The city of Boulder released its annual Drinking Water Quality Report on Tuesday.

The report is a yearly snapshot on various chemical levels in the city’s drinking water. It also provides insight on the behind-the-scenes aspects of the drinking water, from where it’s sourced to explaining that certain substances are found in the water at safe levels. Barker Reservoir, North Boulder Creek and Carter Lake are among the city’s sources of drinking water.

The report shows there were no levels of substances that violated government standards. However, there were three non-health-based violations.

The first violation stems from the documentation of chlorine levels at different measuring points at the Betasso Water Treatment Plant.

Chlorine residual is continuously measured in treated water with online instrumentation and verified through lab analysis. On four separate dates, the lab verification readings differed by a “greater than allowable margin,” according to the report.

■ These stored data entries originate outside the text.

-- ==== Sys2Proof/Tests/Slice0.lean ====
section
/-! SUPPORT. Tests: a term that each check of WellFormed refuses, worked examples of the spec, and for every obligation with
hypotheses a state and operands that meet them, clause by clause (`met_<obligation>`). -/

namespace Sys2Proof.Tests

set_option maxRecDepth 100000
set_option Elab.async false

open Sys2Proof.Machine

/-! ## Well-formedness: one term for each check, which the check refuses -/

theorem test_wf_ini : (Instr.registerWrite 14 0 0).wf = false := by decide
theorem test_wf_mgmtIni : (Instr.mgmtRead 0).wf = false := by decide
theorem test_wf_resource : (Instr.arbitration 1 3 [4]).wf = false := by decide
theorem test_wf_requester : (Instr.arbitration 2 3 [16]).wf = false := by decide
theorem test_wf_report : (Instr.agcHuntUpdate 2 ⟨[1, 2, 3], [0, 0, 0, 0]⟩).wf = false := by decide
theorem test_wf_gain_report : (Instr.gainRelease 2 ⟨[1, 2, 3, 4], [0]⟩ 5).wf = false := by decide
theorem test_wf_freqDone : (Instr.freqDone (-1073741824)).wf = false := by decide
theorem test_wf_codeword : (Instr.codewordDelivery 1 [0] [0, 1] 3 none).wf = false := by decide
theorem test_wf_headerSpace : (Instr.headerSpace 0 (List.replicate 33 0) []).wf = false := by decide
theorem test_wf_dsSegment : (Instr.dsSegment 0 [] 4 [] false 0 0 0 0).wf = false := by decide
theorem test_wf_spiWrite : (Instr.spiWrite 0 [] true).wf = false := by decide
theorem test_wf_spiRead : (Instr.spiRead 0 0).wf = false := by decide
theorem test_wf_accepts : (Instr.registerWrite 13 0x7FFFFF 5).wf = true := by decide

/-! ## The table gives no command a word -/

theorem test_decode_none : decodeTableWord 32 0x12345678 = none := rfl
theorem test_fetch_none : State.reset.withFetchWord 32 0x12345678 = State.reset := rfl

/-! ## States of the tests -/

/-- Bytes of a number, most significant first. -/
def bytesOf (n v : Nat) : List Byte := (List.range n).map (fun i => BitVec.ofNat 8 (v / 256 ^ (n - 1 - i)))

/-- The reset state with Sprout past step 3: READY is 1, and past step 7 the host may write every block. -/
def ready : State := { State.reset with boot := { State.reset.boot with step := 11 } }

/-- `ready` with the guard of block `b` armed for initiator 0. -/
def unlocked (b : Nat) : State := { ready with guards := [(b, ⟨0, 0⟩)] }

theorem ready_settled : ready.settled := rfl

/-- What `mayAccess` asks of `ready`, for one initiator and block. -/
def readyFor (s : State) (ini b : Nat) : Bool :=
  decide (ini < 14) && !s.frozen 0 && (Tab.find? s.arb.i0.holder 0).isNone && s.arb.extended.isNone &&
  !s.isMasked 0 ini && !s.blockOff b && (ini != 0 || (s.spiReady && s.spi.queue.isEmpty && !s.hostBarred b))

theorem mayAccess_of (s : State) (ini b : Nat) (h : readyFor s ini b = true) : s.mayAccess ini b := by
  simp only [readyFor, Bool.and_eq_true, decide_eq_true_eq, Bool.not_eq_true', Option.isNone_iff_eq_none,
    Bool.or_eq_true, bne_iff_ne, ne_eq, List.isEmpty_iff] at h
  obtain ⟨⟨⟨⟨⟨⟨h1, h2⟩, h3⟩, h4⟩, h5⟩, h6⟩, h7⟩ := h
  exact ⟨h1, h2, h3, h4, h5, h6, fun h0 => (h7.resolve_left (fun hn => hn h0)).elim (fun p q => ⟨p.1, p.2, q⟩)⟩
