-- ==== Sys2Proof/Config.lean ====
section
/-! DEFINITION. What the spec leaves open and the model does not choose: opaque constants, applied to the counter
`State.nonce` or to the operands. Nothing in Lean can evaluate them (log 3 to log 6). -/

namespace Sys2Proof.Config

/-- Which of several ready things moves next: the order between independent agents (log 4). -/
opaque pick : Nat → Nat

/-- How many cycles beyond the first a step takes (R2; log 3). -/
opaque freeCycles : Nat → Nat

/-- A value that the spec leaves open, the `n`-th of a run (log 5). -/
opaque freeValue : Nat → Nat

/-- What launch firmware's admission policy answers (R82): 0 accepts, any other value is the firmware's code (log 5). -/
opaque admission : Nat → BitVec 32

/-- The occupancy of a rim request less 1, modulo 16 (R88; log 5). -/
opaque occupancy : Nat → Nat

/-- Cycles, beyond the first, until a ring-slot return, a link's credit or a killed task's reply has arrived (R455; log 78). -/
opaque creditTime : Nat → Nat

/-- Where, in units of 4 MiB, a partition's tailings area (0), its spilled partials (1) or its park area (2) keeps something: Mboam lays the areas
out in HBM4E, and the spec gives no place (R345, R419; log 42). -/
opaque areaUnit : Nat → Nat → Nat → Nat

/-- Of two top-k pairs of one index, +0 and −0: whether that of +0 comes first (R69; log 80). -/
opaque zeroOrder : Bool

/-- The 32-bit security version of a firmware image, by its bytes without the signature block (R500; log 6). -/
opaque securityVersion : List Byte → BitVec 32

/-- The firmware version of an image, part number and stepping (R507): what the identity record holds; log 33. -/
opaque firmwareVersion : List Byte → BitVec 32

/-- The SHA-384 hashes of the public keys, of Ed25519 and of ML-DSA-65, which are fused in a module's ROM (R500; log 6). -/
opaque fusedEd : List Byte
opaque fusedMl : List Byte

end Sys2Proof.Config
end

The chlorine levels met regulatory requirements but staff “did not adequately document the steps taken to resolve the discrepancies per state regulations,” according to the report, which later said the violation was resolved as of November 2024 and staff have improved procedures for verifying discrepancies to prevent similar issues in the future.

Another violation was related to how the amount of particles in drinking water, or turbidity, was monitored. The report states turbidity was not measured at a compliance point for 18 hours — longer than allowable timeframe — due to a power failure that impacted the 63rd Street Water Treatment Plant, though downstream measurements showed that turbidity levels were within regulatory limits in this span.

The report states the city corrected the issue and updated a process to improve backup power to avoid issues in the future, and that the issue was resolved as of October 2024.The final violation was an “inadequate backflow prevention and cross-connection control program,” according to the report. In this case, an uncontrolled cross-connection control program means that its possible reverse flow of water leads to contamination from private properties. Backflow prevention mechanisms can keep this from happening.

“In 2024, property owners failed to install five backflow assemblies by state-mandated deadlines. This occurred without the city obtaining approvals for extensions, as required by a state policy change in late 2023. All five of the previously uncontrolled cross connections have been resolved as of November 2024,” the report says.